TRILLICK have arguably been the most consistent force in Tyrone championship football since claiming a sensational senior title in 2015, but assistant manager Liam Donnelly knows it would be foolish to look beyond Friday evening’s first-round clash against Galbally.

St Macartan’s recent record at this level speaks for itself – O’Neill Cup triumphs in 2015 and 2019 the obvious highlights, while they came agonisingly close to completing an elusive back-to-back in last year’s penalty shoot-out defeat to Dungannon Clarkes.

But redemption can wait as their main priority this week is navigating an opening round tie against Galbally for the second year running.

A handful of late Lee Brennan frees did the job when they met at the same juncture last season, and while Galbally have had a forgettable league campaign, Liam Donnelly isn’t expecting anything easy when the teams lock horns this Friday evening.

“Galbally are like any club with a few county players, when they’re missing and you add in a few injuries, it can be a struggle.

“But they’re a very resilient club. Last year we drew with them in the league, and when we played them in the championship, by God, lady luck shone on Trillick.

“We got a very fortuitious goal whereas we cleared a goal chance off the lad. Lee got a few points late on to get us over the line, but they’re a very well-organised, tenacious team. They’re a very good team and have been particularly impressive at underage level in years gone by.”

Trillick are impacted by starred fixtures more than most as they have four players on the county set-up – Lee and Rory Brennan and Liam’s sons Mattie and Richie. They’ve done well in the circumstances, and when they seemed to hit the rocks with successive defeats to Dromore and Coalisland in the league, they rebounded with a draw against Carrickmore and victory over Omagh.

Donnelly said: “We’re happy enough with the league.
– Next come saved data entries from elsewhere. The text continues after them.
-- ==== Sys2Proof/Machine/Completions.lean ====
section
/-! DEFINITION. The meanings of the completions of durable writes (R175): each takes effect when its write is
in flight, and has none otherwise. -/

namespace Sys2Proof.Machine

/-! ## Shared operations -/

/-- The Room Controller's write in flight. -/
def State.roomWriteInFlight (s : State) : Option RoomWrite :=
  match s.room.write with
  | some ⟨w, true⟩ => some w
  | _ => none

/-- A changed spend limit or folio spend re-runs the outputs slated for money (R85, R133). -/
def State.moneyChanged (s before : State) : State :=
  if s.cur.room.limit = before.cur.room.limit ∧ s.cur.room.spend = before.cur.room.spend then s
  else s.rerun s.moneySlated

/-! ## The Room Controller's writes -/

/-- The room record of a new folio (R5). -/
def RoomRecord.newFolio (folio limit : Nat) (r : RoomRecord) : RoomRecord :=
  { r with state := .occupied, folio := some folio, limit := limit, spend := 0, count := 0 }

/-- The lock state of a new folio (R5). -/
def LockRecord.newFolio (pin : Option Nat) (ceiling : Nat) (l : LockRecord) : LockRecord :=
  { l with ceiling := ceiling, pin := pin, failures := 0, lockouts := 0, running := false }

/-- A new folio opens (R5, R109): a deferred lapse is judged against the new ceiling (R110). -/
def State.openFolio (folio limit : Nat) (pin : Option Nat) (ceiling : Nat) (s : State) : State :=
  let opened := s.endRoomWrite.durably fun r =>
    (r.onRoom (.newFolio folio limit)).onLock (.newFolio pin ceiling)
  ((((opened.lockoutEnded s).raise .property).judgeLapses fun _ => ceiling != s.cur.lock.ceiling).rerunAll).lockFreed

/-- NEW_FOLIO_WRITE_COMPLETE (R5). -/
def execNewFolioWriteComplete (t : Nat) (s : State) : Out :=
  occurs t (fun s =>
    match s.roomWriteInFlight with
    | some (.newFolio folio limit pin ceiling) => s.openFolio folio limit pin ceiling
    | _ => s) s

/-- A limit that a write carries takes effect: no limit stands below what is committed (R13, R133; log 15). -/
def State.setLimit (limit : Nat) (s : State) : State :=
  s.durably fun r => r.onRoom fun x => { x with limit := max limit s.committed }

/-- The PIN a same-folio CHECK_IN carried (R6). -/
def State.replacePin (pin : Option Nat) (s : State) : State :=
  match pin with
  | some _ => s.durably fun r => r.onLock fun l => { l with pin := pin }
  | none => s

/-- FOLIO_UPDATE_WRITE_COMPLETE (R6): PROPERTY is raised as at a limit write (log 15). -/
def execFolioUpdateWriteComplete (t : Nat) (s : State) : Out :=
  occurs t (fun s =>
    match s.roomWriteInFlight with
    | some (.folioUpdate limit pin) =>
      (((s.endRoomWrite.setLimit limit).replacePin pin).raise .property).moneyChanged s |>.lockFreed
    | _ => s) s

/-- LIMIT_WRITE_COMPLETE (R13): PROPERTY is raised for the message that began the write, also where the clamp at the
completion leaves L as it was (log 15). -/
def execLimitWriteComplete (t : Nat) (s : State) : Out :=
  occurs t (fun s =>
    match s.roomWriteInFlight with
    | some (.limit limit) => ((s.endRoomWrite.setLimit limit).raise .property).moneyChanged s
    | _ => s) s

/-- The suspended flag takes its value, and PROPERTY is raised (R14). -/
def State.setSuspended (on : Bool) (s : State) : State :=
  (s.endRoomWrite.durably fun r => r.onRoom fun x => { x with suspended := on }).raise .property

/-- The sessions a suspension closes: those open and not closing (R14). -/
def State.closeForSuspension (s : State) : State :=
  (s.onBilling fun b =>
    { b with
      suspendCloses := (s.cur.meter.filter fun x => x.closing.isNone).map (·.service) }).advanceSuspend

/-- SUSPEND_WRITE_COMPLETE (R14, R76). -/
def execSuspendWriteComplete (t : Nat) (s : State) : Out :=
  occurs t (fun s =>
    match s.roomWriteInFlight with
    | some .suspend => (s.setSuspended true).closeForSuspension.enginesOff.rerunAll
    | _ => s) s

/-- RESUME_WRITE_COMPLETE (R14, R75). -/
def execResumeWriteComplete (t : Nat) (s : State) : Out :=
  occurs t (fun s =>
    match s.roomWriteInFlight with
    | some .resume => (s.setSuspended false).powerEngines.rerunAll
    | _ => s) s

/-- LOCKDOWN_WRITE_COMPLETE (R15, R111). -/
def execLockdownWriteComplete (t : Nat) (s : State) : Out :=
  occurs t (fun s =>
    match s.roomWriteInFlight with
    | some (.lockdown on) =>
      let s := (s.endRoomWrite.durably fun r =>
        r.onRoom fun x => { x with lockdown := on }).raise .property
      (if on then s.dropUnlocks else s).rerunAll
    | _ => s) s

/-- What the clearing write carries (R8, R9). -/
def State.clearFolio (settling : Option Nat) (s : State) : State :=
  s.durably fun r =>
    { r with
      room := r.room.departed settling
      lock := { r.lock with pin := none }
      purchases := []
      previews := [] }

/-- Stage 3 of R8: a CHECK_IN that started the check-out is taken as a new folio (R11). -/
def State.takeNextFolio (next : Option CheckIn) (s : State) : State :=
  match next with
  | some c => s.beginNewFolio c
  | none => s

/-- The check-out completes (R8). -/
def State.completeCheckOut (settling : Option Nat) (s : State) : State :=
  let cleared := ((s.endRoomWrite.clearFolio settling).dropUnlocks).onRoom fun r => { r with checkOut := none }
  ((((cleared.raise .property).rerunAll).markGuestWaits).takeNextFolio (s.room.checkOut.getD none)).lockFreed

/-- CHECKOUT_CLEARING_COMPLETE (R8, R9, R11). -/
def execCheckoutClearingComplete (t : Nat) (s : State) : Out :=
  occurs t (fun s =>
    match s.roomWriteInFlight with
    | some (.clearing settling) => s.completeCheckOut settling
    | _ => s) s

/-! ## PROVISION (R171) -/

/-- The retained items after a PROVISION that names a new room id (R18, R49, R60, R118). -/
def Retained.newRoom (p : Provision) (r : Retained) : Retained :=
  { r with
    room :=
      { state := .vacant
        folio := none
        settling := none
        limit := 0
        spend := 0
        count := 0
        suspended := r.room.suspended
        lockdown := r.room.lockdown
        storeLost := false
        roomId := p.roomId
        group := p.group }
    lock := { r.lock with pin := none }
    unitKey := some p.unitKey
    accessKeys := List.replicate 16 none
    tiers := 0
    purchases := []
    previews := []
    resetSerial := none }

/-- The retained items after a PROVISION that repeats the room id (R171). -/
def Retained.sameRoom (p : Provision) (r : Retained) : Retained :=
  { r with unitKey := some p.unitKey, room := { r.room with group := p.group, storeLost := false } }

/-- The new room's changes outside the store: keys and kept changes go, every unlock ends, and every verdict
is run (R18, R60, R111, R118). -/
def State.enterNewRoom (p : Provision) (s : State) : State :=
  ((((s.durably (.newRoom p)).onKeys fun _ => List.replicate 16 .empty).onBilling fun b =>
    { b with tierNext := none }).dropUnlocks).rerunAll

/-- The PROVISION changes the room id, the group or the store-lost flag (R171). -/
def Provision.changes (p : Provision) (r : RoomRecord) : Bool :=
  p.newRoom || p.group != r.group || r.storeLost

/-- PROVISION_WRITE_COMPLETE (R171). -/
def execProvisionWriteComplete (t : Nat) (s : State) : Out :=
  occurs t (fun s =>
    match s.port.provision with
    | some p =>
      let ended := s.onPort fun q => { q with provision := none }
      let done := if p.newRoom then ended.enterNewRoom p else ended.durably (.sameRoom p)
      ((if p.changes s.cur.room then done.raise .property else done).reply .ok []).lockFreed
    | none => s) s

/-! ## The reset serial (R49) -/

/-- RESET_SERIAL_WRITE_COMPLETE (R49, R178): start-up begins with the serial made durable. -/
def execResetSerialWriteComplete (t : Nat) (serial : Nat) (boot : Boot) (s : State) : Out :=
  occurs t (fun s =>
    if s.serials.contains serial then
      (s.onStore fun r => { r with resetSerial := some serial }).fullReset boot
    else s) s

/-! ## The Rating Lock's writes -/

def State.durableLock (f : LockRecord → LockRecord) (s : State) : State :=
  s.endLockWrite.durably (.onLock f)

/-- CEILING_WRITE_COMPLETE (R103, R110). -/
def execCeilingWriteComplete (t : Nat) (s : State) : Out :=
  occurs t (fun s =>
    match s.lock.write with
    | some (.ceiling c) =>
      ((s.durableLock fun l => { l with ceiling := c }).rerunAll.judgeLapses fun _ => true).lockFreed
    | _ => s) s

/-- BAR_WRITE_COMPLETE (R103). -/
def execBarWriteComplete (t : Nat) (s : State) : Out :=
  occurs t (fun s =>
    match s.lock.write with
    | some (.bar on) => (s.durableLock fun l => { l with barred := on }).rerunAll.lockFreed
    | _ => s) s

/-- PIN_RESET_WRITE_COMPLETE (R105, R109). -/
def execPinResetWriteComplete (t : Nat) (s : State) : Out :=
  occurs t (fun s =>
    match s.lock.write with
    | some (.pinReset pin) =>
      ((s.durableLock fun l =>
        { l with pin := pin, failures := 0, lockouts := 0, running := false }).lockoutEnded s).lockFreed
    | _ => s) s

/-- SET_PIN_WRITE_COMPLETE (R106). -/
def execSetPinWriteComplete (t : Nat) (s : State) : Out :=
  occurs t (fun s =>
    match s.lock.write with
    | some (.setPin pin) =>
      ((s.durableLock fun l => { l with pin := some pin, failures := 0 }).reply .ok []).lockFreed
    | _ => s) s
We were missing the county players but we knew that would be the case before we started.

“You pick up a few injuries as well, and that gave us a chance to look at our panel in depth. There were some very good games, some very good results, and some that didn’t go so well, but that’s the same with most clubs.”

Before this year, Trillick’s only All-Ireland SFC winner was Niall Gormley. Now they have four other players with Celtic Crosses in their back-pocket, and Donnelly says that means the world to a club like Trillick.

“It’s brilliant – any time an All-Ireland comes to a club, it’s unreal, and it’s a good boost to the fellas to for all the work they’ve put in. It’s the same with the likes of Petie Harte, they’ve all put in years of work and that was their just reward. The likes of ourselves, Pomeroy, Galbally, we’re all small clubs and we’re glad to see All-Ireland medals coming our way.”

Losing last year’s championship final on penalties to Dungannon was a major body blow, but Donnelly is philosophical about the way it all panned out.

“We were disappointed to lose on a penalty shoot-out but the rules were the same for Dungannon as they were for us. We’d have taken it if we’d won on penalties, and we defeated Killyclogher in the same scenario in the quarter-finals. It was the rules of the competition and that’s it.”